** Available data **
@[simp] theorem State.sent_par (i : Nat) (b : Byte) (s : State) : (s.sent i b).par = s.par := rfl
@[simp] theorem State.sent_cfg (i : Nat) (b : Byte) (s : State) : (s.sent i b).cfg = s.cfg := rfl
@[simp] theorem State.sent_phase (i : Nat) (b : Byte) (s : State) : (s.sent i b).phase = s.phase := rfl
@[simp] theorem State.sent_codec (i : Nat) (b : Byte) (s : State) : (s.sent i b).codec = { s.codec with txIdx := some (i + 1) } := rfl
@[simp] theorem State.sent_res (i : Nat) (b : Byte) (s : State) : (s.sent i b).res = s.res := rfl
@[simp] theorem State.sent_desync (i : Nat) (b : Byte) (s : State) : (s.sent i b).desync = s.desync := rfl
@[simp] theorem State.sent_refused (i : Nat) (b : Byte) (s : State) : (s.sent i b).refused = s.refused := rfl
@[simp] theorem State.sent_odo (i : Nat) (b : Byte) (s : State) : (s.sent i b).odo = s.odo := rfl
@[simp] theorem State.sent_mix (i : Nat) (b : Byte) (s : State) : (s.sent i b).mix = s.mix := rfl
@[simp] theorem State.sent_link (i : Nat) (b : Byte) (s : State) : (s.sent i b).link = { s.link with txStream := s.link.txStream ++ [b] } := rfl
@[simp] theorem State.sent_host (i : Nat) (b : Byte) (s : State) : (s.sent i b).host = s.host := rfl

@[simp] theorem State.takeValue_par (a : Word) (c b : Byte) (s : State) : (s.takeValue a c b).par = s.par := rfl
@[simp] theorem State.takeValue_cfg (a : Word) (c b : Byte) (s : State) : (s.takeValue a c b).cfg = s.cfg := rfl
@[simp] theorem State.takeValue_phase (a : Word) (c b : Byte) (s : State) : (s.takeValue a c b).phase = s.phase := rfl
@[simp] theorem State.takeValue_codec (a : Word) (c b : Byte) (s : State) : (s.takeValue a c b).codec = { s.codec with rxAcc := some (accShift a b), rxSum := some (c + b) } := rfl
@[simp] theorem State.takeValue_res (a : Word) (c b : Byte) (s : State) : (s.takeValue a c b).res = s.res := rfl
@[simp] theorem State.takeValue_desync (a : Word) (c b : Byte) (s : State) : (s.takeValue a c b).desync = s.desync := rfl
@[simp] theorem State.takeValue_refused (a : Word) (c b : Byte) (s : State) : (s.takeValue a c b).refused = s.refused := rfl
@[simp] theorem State.takeValue_odo (a : Word) (c b : Byte) (s : State) : (s.takeValue a c b).odo = s.odo := rfl
@[simp] theorem State.takeValue_mix (a : Word) (c b : Byte) (s : State) : (s.takeValue a c b).mix = s.mix := rfl
@[simp] theorem State.takeValue_link (a : Word) (c b : Byte) (s : State) : (s.takeValue a c b).link = s.link := rfl
@[simp] theorem State.takeValue_host (a : Word) (c b : Byte) (s : State) : (s.takeValue a c b).host = s.host := rfl

@[simp] theorem State.takeStatus_par (c b : Byte) (s : State) : (s.takeStatus c b).par = s.par := rfl
@[simp] theorem State.takeStatus_cfg (c b : Byte) (s : State) : (s.takeStatus c b).cfg = s.cfg := rfl
@[simp] theorem State.takeStatus_phase (c b : Byte) (s : State) : (s.takeStatus c b).phase = s.phase := rfl
@[simp] theorem State.takeStatus_codec (c b : Byte) (s : State) : (s.takeStatus c b).codec = { s.codec with rxStatus := some b, rxSum := some (c + b) } := rfl
@[simp] theorem State.takeStatus_res (c b : Byte) (s : State) : (s.takeStatus c b).res = s.res := rfl
@[simp] theorem State.takeStatus_desync (c b : Byte) (s : State) : (s.takeStatus c b).desync = s.desync := rfl
@[simp] theorem State.takeStatus_refused (c b : Byte) (s : State) : (s.takeStatus c b).refused = s.refused := rfl
@[simp] theorem State.takeStatus_odo (c b : Byte) (s : State) : (s.takeStatus c b).odo = s.odo := rfl
@[simp] theorem State.takeStatus_mix (c b : Byte) (s : State) : (s.takeStatus c b).mix = s.mix := rfl
@[simp] theorem State.takeStatus_link (c b : Byte) (s : State) : (s.takeStatus c b).link = s.link := rfl
@[simp] theorem State.takeStatus_host (c b : Byte) (s : State) : (s.takeStatus c b).host = s.host := rfl

@[simp] theorem State.takeChar_par (i : Nat) (c b : Byte) (e : Bool) (s : State) : (s.takeChar i c b e).par = s.par := rfl
@[simp] theorem State.takeChar_cfg (i : Nat) (c b : Byte) (e : Bool) (s : State) : (s.takeChar i c b e).cfg = s.cfg := rfl
@[simp] theorem State.takeChar_phase (i : Nat) (c b : Byte) (e : Bool) (s : State) : (s.takeChar i c b e).phase = s.phase := rfl
@[simp] theorem State.takeChar_codec (i : Nat) (c b : Byte) (e : Bool) (s : State) : (s.takeChar i c b e).codec = { s.codec with rxStr := s.codec.rxStr.setIfInBounds i (some b), rxSum := some (c + b), rxTerm := some (if b = 0 then true else e) } := rfl
@[simp] theorem State.takeChar_res (i : Nat) (c b : Byte) (e : Bool) (s : State) : (s.takeChar i c b e).res = s.res := rfl
@[simp] theorem State.takeChar_desync (i : Nat) (c b : Byte) (e : Bool) (s : State) : (s.takeChar i c b e).desync = s.desync := rfl
@[simp] theorem State.takeChar_refused (i : Nat) (c b : Byte) (e : Bool) (s : State) : (s.takeChar i c b e).refused = s.refused := rfl
@[simp] theorem State.takeChar_odo (i : Nat) (c b : Byte) (e : Bool) (s : State) : (s.takeChar i c b e).odo = s.odo := rfl
@[simp] theorem State.takeChar_mix (i : Nat) (c b : Byte) (e : Bool) (s : State) : (s.takeChar i c b e).mix = s.mix := rfl
@[simp] theorem State.takeChar_link (i : Nat) (c b : Byte) (e : Bool) (s : State) : (s.takeChar i c b e).link = s.link := rfl
@[simp] theorem State.takeChar_host (i : Nat) (c b : Byte) (e : Bool) (s : State) : (s.takeChar i c b e).host = s.host := rfl

@[simp] theorem sendCommand_par (op : Sel) (o : Byte) (p : List Byte) (sh : Shape) (s : State) : (sendCommand op o p sh s).par = s.par := rfl
@[simp] theorem sendCommand_cfg (op : Sel) (o : Byte) (p : List Byte) (sh : Shape) (s : State) : (sendCommand op o p sh s).cfg = s.cfg := rfl
@[simp] theorem sendCommand_phase (op : Sel) (o : Byte) (p : List Byte) (sh : Shape) (s : State) : (sendCommand op o p sh s).phase = .tx := rfl
@[simp] theorem sendCommand_res (op : Sel) (o : Byte) (p : List Byte) (sh : Shape) (s : State) : (sendCommand op o p sh s).res = s.res := rfl
@[simp] theorem sendCommand_desync (op : Sel) (o : Byte) (p : List Byte) (sh : Shape) (s : State) : (sendCommand op o p sh s).desync = s.desync := rfl
@[simp] theorem sendCommand_refused (op : Sel) (o : Byte) (p : List Byte) (sh : Shape) (s : State) : (sendCommand op o p sh s).refused = s.refused := rfl
@[simp] theorem sendCommand_odo (op : Sel) (o : Byte) (p : List Byte) (sh : Shape) (s : State) : (sendCommand op o p sh s).odo = s.odo := rfl
@[simp] theorem sendCommand_mix (op : Sel) (o : Byte) (p : List Byte) (sh : Shape) (s : State) : (sendCommand op o p sh s).mix = s.mix := rfl
@[simp] theorem sendCommand_link (op : Sel) (o : Byte) (p : List Byte) (sh : Shape) (s : State) : (sendCommand op o p sh s).link = s.link := rfl
@[simp] theorem sendCommand_host (op : Sel) (o : Byte) (p : List Byte) (sh : Shape) (s : State) : (sendCommand op o p sh s).host = s.host := rfl

@[simp] theorem State.skipUpdate_par (s : State) : s.skipUpdate.par = s.par := rfl
@[simp] theorem State.skipUpdate_cfg (s : State) : s.skipUpdate.cfg = s.cfg := rfl
@[simp] theorem State.skipUpdate_phase (s : State) : s.skipUpdate.phase = s.phase := rfl
@[simp] theorem State.skipUpdate_codec (s : State) : s.skipUpdate.codec = s.codec := rfl
@[simp] theorem State.skipUpdate_res (s : State) : s.skipUpdate.res = s.res := rfl
@[simp] theorem State.skipUpdate_desync (s : State) : s.skipUpdate.desync = s.desync := rfl
@[simp] theorem State.skipUpdate_refused (s : State) : s.skipUpdate.refused = s.refused := rfl
@[simp] theorem State.skipUpdate_odo (s : State) : s.skipUpdate.odo = { s.odo with odoResult := .skipped } := rfl
@[simp] theorem State.skipUpdate_mix (s : State) : s.skipUpdate.mix = s.mix := rfl
@[simp] theorem State.skipUpdate_link (s : State) : s.skipUpdate.link = s.link := rfl
@[simp] theorem State.skipUpdate_host (s : State) : s.skipUpdate.host = s.host := rfl
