-- ==== Sys2Proof/Laws/Ops.lean ====
section
/-!
SUPPORT. What the shared operations can do: reading a register, accepting a command, completing an operation.
-/
namespace Sys2Proof.Machine

open Sys2Proof

/-! Reading a register -/

@[simp] theorem need_some {α : Type} (a : α) (r : Reg) (k : α → Out) : need (some a) r k = k a := rfl
@[simp] theorem need_none {α : Type} (r : Reg) (k : α → Out) : need none r k = .fault (.noValue r) := rfl

/-- A read that goes on found a value. -/
theorem need_eq_next {α : Type} {o : Option α} {r : Reg} {k : α → Out} {t : State} :
    need o r k = .next t ↔ ∃ a, o = some a ∧ k a = .next t := by
  cases o <;> simp

theorem need_eq_refused {α : Type} {o : Option α} {r : Reg} {k : α → Out} {q : Refusal} :
    need o r k = .refused q ↔ ∃ a, o = some a ∧ k a = .refused q := by
  cases o <;> simp

/-! Accepting a command -/

theorem accept_idle {s : State} {k : Out} (h : s.phase = .idle) : accept s k = k := by simp [accept, h]

theorem accept_busy {s : State} {k : Out} (h : s.phase ≠ .idle) : accept s k = .next s := by
  unfold accept; split <;> simp_all

/-- A command is accepted in `IDLE`, or leaves the state as it is. -/
theorem accept_next {s t : State} {k : Out} (h : accept s k = .next t) :
    (s.phase = .idle ∧ k = .next t) ∨ (s.phase ≠ .idle ∧ t = s) := by
  by_cases hp : s.phase = .idle
  · exact .inl ⟨hp, by rwa [accept_idle hp] at h⟩
  · rw [accept_busy hp] at h; exact .inr ⟨hp, by cases h; rfl⟩

/-- What an operation that sends a frame does (`41_operations.md` R170). -/
theorem startWire_idle {s : State} (op : Sel) (kind : OpKind) (p : List Byte) (sh : Shape) (h : s.phase = .idle) :
    startWire op kind p sh s = .next (sendCommand op (s.par.opc.get kind) p sh s) := accept_idle h

/-! Completion -/

@[simp] theorem latched_resValid (op : Sel) (v : Bool) (e : ErrCode) : (ResRegs.latched op v e).resValid = some v := rfl
@[simp] theorem latched_resReady (op : Sel) (v : Bool) (e : ErrCode) : (ResRegs.latched op v e).resReady = true := rfl
@[simp] theorem latched_resOp (op : Sel) (v : Bool) (e : ErrCode) : (ResRegs.latched op v e).resOp = some op := rfl
@[simp] theorem latched_resErr (op : Sel) (v : Bool) (e : ErrCode) : (ResRegs.latched op v e).resErr = some e := rfl

/-- An operation that ends with an error latches it, and no value (`40_codec.md` R142). -/
theorem completeError_next {err : ErrCode} {s t : State} :
    completeError err s = .next t ↔
      ∃ op, s.codec.curOp = some op ∧ t = s.finish (ResRegs.latched op false err) := by
  unfold completeError
  rw [need_eq_next]
  simp [eq_comm]

/-- An operation that ends validly latches `OK` and `res_valid = 1`, and returns to `IDLE` (`40_codec.md` R142). -/
theorem completeValid_next {s t : State} (h : completeValid s = .next t) :
    ∃ op r, s.codec.curOp = some op ∧ t = s.finish r ∧ r.resReady = true ∧ r.resOp = some op ∧ r.resErr = some .ok ∧
      r.resValid = some true := by
  unfold completeValid at h
  obtain ⟨op, hop, h⟩ := need_eq_next.mp h
  obtain ⟨sh, -, h⟩ := need_eq_next.mp h
  cases sh <;> simp only [need_eq_next, Host.Outcome.next.injEq] at h
  case sByte | sWord | sDword =>
    obtain ⟨v, -, rfl⟩ := h; exact ⟨op, _, hop, rfl, rfl, rfl, rfl, rfl⟩
  case sDwordStatus => obtain ⟨v, -, st, -, rfl⟩ := h; exact ⟨op, _, hop, rfl, rfl, rfl, rfl, rfl⟩
  case sString => obtain ⟨v, -, rfl⟩ := h; exact ⟨op, _, hop, rfl, rfl, rfl, rfl, rfl⟩
  case sAck | sNone => subst h; exact ⟨op, _, hop, rfl, rfl, rfl, rfl, rfl⟩

/-- Every completion latches result registers and returns to `IDLE`; nothing else changes (`60_exceptions.md` R278). -/
theorem complete_next {v : Bool} {s t : State} (h : complete v s = .next t) :
    ∃ op r, s.codec.curOp = some op ∧ t = s.finish r ∧ r.resReady = true ∧ r.resOp = some op ∧
      r.resValid = some v ∧ (v = false → r = ResRegs.latched op false .checksumMismatch) := by
  cases v with
  | true =>
    obtain ⟨op, r, h1, h2, h3, h4, -, h6⟩ := completeValid_next h
    exact ⟨op, r, h1, h2, h3, h4, h6, by simp⟩
  | false =>
    obtain ⟨op, h1, h2⟩ := completeError_next.mp h
    exact ⟨op, _, h1, h2, rfl, rfl, rfl, fun _ => rfl⟩

theorem timeout_next {s t : State} :
    timeout s = .next t ↔
      ∃ op, s.codec.curOp = some op ∧
        t = ({ s with desync := true } : State).finish (ResRegs.latched op false .transportTimeout) :=
  completeError_next

theorem malformed_next {s t : State} :
    malformed s = .next t ↔
      ∃ op, s.codec.curOp = some op ∧
        t = ({ s with desync := true } : State).finish (ResRegs.latched op false .malformedResponse) :=
  completeError_next

/-! No operation ends in a refusal of the model -/

theorem completeError_not_refused {err : ErrCode} {s : State} {q : Refusal} : completeError err s ≠ .refused q := by
  unfold completeError; rw [ne_eq, need_eq_refused]; simp

theorem complete_not_refused {v : Bool} {s : State} {q : Refusal} : complete v s ≠ .refused q := by
  cases v with
  | false => exact completeError_not_refused
  | true =>
    intro h
    simp only [complete, if_true, completeValid] at h
    obtain ⟨_, -, h⟩ := need_eq_refused.mp h
    obtain ⟨sh, -, h⟩ := need_eq_refused.mp h
    cases sh <;> simp [need_eq_refused] at h

end Sys2Proof.Machine
end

** Your instructions **
Retype, in the same exact form, the lines of the material above from the line holding "(kind : OpKind)" through the line holding "simp [eq_comm]".

** Your solution **
theorem startWire_idle {s : State} (op : Sel) (kind : OpKind) (p : List Byte) (sh : Shape) (h : s.phase = .idle) :
    startWire op kind p sh s = .next (sendCommand op (s.par.opc.get kind) p sh s) := accept_idle h

/-! Completion -/

@[simp] theorem latched_resValid (op : Sel) (v : Bool) (e : ErrCode) : (ResRegs.latched op v e).resValid = some v := rfl
@[simp] theorem latched_resReady (op : Sel) (v : Bool) (e : ErrCode) : (ResRegs.latched op v e).resReady = true := rfl
@[simp] theorem latched_resOp (op : Sel) (v : Bool) (e : ErrCode) : (ResRegs.latched op v e).resOp = some op := rfl
@[simp] theorem latched_resErr (op : Sel) (v : Bool) (e : ErrCode) : (ResRegs.latched op v e).resErr = some e := rfl

/-- An operation that ends with an error latches it, and no value (`40_codec.md` R142). -/
theorem completeError_next {err : ErrCode} {s t : State} :
    completeError err s = .next t ↔
      ∃ op, s.codec.curOp = some op ∧ t = s.finish (ResRegs.latched op false err) := by
  unfold completeError
  rw [need_eq_next]
  simp [eq_comm]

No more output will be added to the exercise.